僕らの恋愛事情【完】 ~S・S更新中~

詩安さんは、いつかハルが置いていったレトロなゲーム機を指さした。

「・・・やっぱり、悪い人には見えませんね」


俺は帰る気でいたけど、時計を見れば結構な時間になってて、この荷物を持って移動するのが面倒になった。

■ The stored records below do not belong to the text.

-- ==== Sys2Proof/Machine/Dispatch.lean ====
section
/-! DEFINITION. The meaning of every command, one arm per row of spec/opcode_table.json. -/

namespace Sys2Proof.Machine

def exec (i : Instr) (s : State) : Host.Outcome State Fault Refusal :=
  match i with
  | .powerUpReset => Sys2Proof.Machine.execPowerUpReset s
  | .resetnLow => Sys2Proof.Machine.execResetnLow s
  | .pinReset => Sys2Proof.Machine.execPinReset s
  | .commandResetEffect => Sys2Proof.Machine.execCommandResetEffect s
  | .identify now => Sys2Proof.Machine.execIdentify now s
  | .deviceStatus now => Sys2Proof.Machine.execDeviceStatus now s
  | .lineStatus now line => Sys2Proof.Machine.execLineStatus now line s
  | .setProfile now profile fields => Sys2Proof.Machine.execSetProfile now profile fields s
  | .getProfile now profile => Sys2Proof.Machine.execGetProfile now profile s
  | .setLineProfile now line profile => Sys2Proof.Machine.execSetLineProfile now line profile s
  | .setServiceOut now line => Sys2Proof.Machine.execSetServiceOut now line s
  | .setServiceIn now line => Sys2Proof.Machine.execSetServiceIn now line s
  | .setTimeslot now line slot => Sys2Proof.Machine.execSetTimeslot now line slot s
  | .setMask now line kinds => Sys2Proof.Machine.execSetMask now line kinds s
  | .setClassMap now classes => Sys2Proof.Machine.execSetClassMap now classes s
  | .setToneParams now values => Sys2Proof.Machine.execSetToneParams now values s
  | .setScan now setting index => Sys2Proof.Machine.execSetScan now setting index s
  | .setSweep now enabled interval steps => Sys2Proof.Machine.execSetSweep now enabled interval steps s
  | .collectOn now line => Sys2Proof.Machine.execCollectOn now line s
  | .collectOff now line => Sys2Proof.Machine.execCollectOff now line s
  | .readDigits now line clear => Sys2Proof.Machine.execReadDigits now line clear s
  | .testLine now line steps force => Sys2Proof.Machine.execTestLine now line steps force s
  | .abortTest now line => Sys2Proof.Machine.execAbortTest now line s
  | .resumeTests now => Sys2Proof.Machine.execResumeTests now s
  | .getResult now line => Sys2Proof.Machine.execGetResult now line s
  | .ackFaults now line faults => Sys2Proof.Machine.execAckFaults now line faults s
  | .releaseQuarantine now line => Sys2Proof.Machine.execReleaseQuarantine now line s
  | .reset now => Sys2Proof.Machine.execReset now s
  | .unknownKindFrame now kind => Sys2Proof.Machine.execUnknownKindFrame now kind s
  | .frameError now => Sys2Proof.Machine.execFrameError now s
  | .interbyteGapTimeout now => Sys2Proof.Machine.execInterbyteGapTimeout now s
  | .frameDiscardedBusy now => Sys2Proof.Machine.execFrameDiscardedBusy now s
  | .transmitFrameEnd now => Sys2Proof.Machine.execTransmitFrameEnd now s
  | .sampleRecord now line current ov => Sys2Proof.Machine.execSampleRecord now line current ov s
  | .receiverStart boundary rx => Sys2Proof.Machine.execReceiverStart boundary rx s
  | .blockCompletion now rx frames => Sys2Proof.Machine.execBlockCompletion now rx frames s
  | .firstDigitTimeout now line => Sys2Proof.Machine.execFirstDigitTimeout now line s
  | .endDiallingTimerExpiry now line => Sys2Proof.Machine.execEndDiallingTimerExpiry now line s
  | .retestTimerExpiry now line => Sys2Proof.Machine.execRetestTimerExpiry now line s
  | .sweepTimerExpiry now => Sys2Proof.Machine.execSweepTimerExpiry now s
  | .batteryReading now volts => Sys2Proof.Machine.execBatteryReading now volts s
  | .settlePeriodCompletion now => Sys2Proof.Machine.execSettlePeriodCompletion now s
  | .stepCompletion now first second => Sys2Proof.Machine.execStepCompletion now first second s
  | .frameByteArrival now byte => Sys2Proof.Machine.execFrameByteArrival now byte s
  | .firstFrameSyncPulse now => Sys2Proof.Machine.execFirstFrameSyncPulse now s

end Sys2Proof.Machine
end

近くのラーメン店に誘って、遅すぎる夕飯を一緒に食べる。

そのままこのアパートに泊まることにした。



「色々話すこともあるけど、明日でいいかな?おれ日本に帰ったばっかで、時差めっちゃヤバい」

「はい、俺も長期出張でめちゃ疲れました」


お互いの挨拶もそこそこに、それぞれ寝床に着く。

俺は寝室で詩安さんはリビングのカーペットで直寝じかね。



”痛くないですか?”

思うだけで声はかけなかった。

早く、一人の空間になりたかったから。



それにしても急なことだったな・・・。

行く前は、紫音は俺のことを想ってくれてたはず・・・だったのに。

事態は知らないところで変わってたのか?

二人はいつからそういう関係になってたんだろう?

”人の彼女をとる趣味はない”
紫音は確かにそう言ってたのに…。

でも、実際はあーやって俺がいない間にセックスしてるんだもんな。


それが凄く腹立たしいくて、悔しくて…二人が憎らしい。



俺の居ないところで、想い合っていたみたいなセックスしていた二人が憎い。

俺だけ残して、二人で幸せになろうとしてる二人が憎い。

俺だけ、また暗い世界に追いやって、二人で光の世界に行くんだろ?


こんな日が来るかもしれないっていつも怯えていた。
それを知ってるはずだろ?

そんな俺を救ってくれるって言ったじゃないか

いったじゃないか…


真っ直ぐ、愛してくれるって、言ったじゃないか・・・

俺を二度と傷つける存在は、もうないだって…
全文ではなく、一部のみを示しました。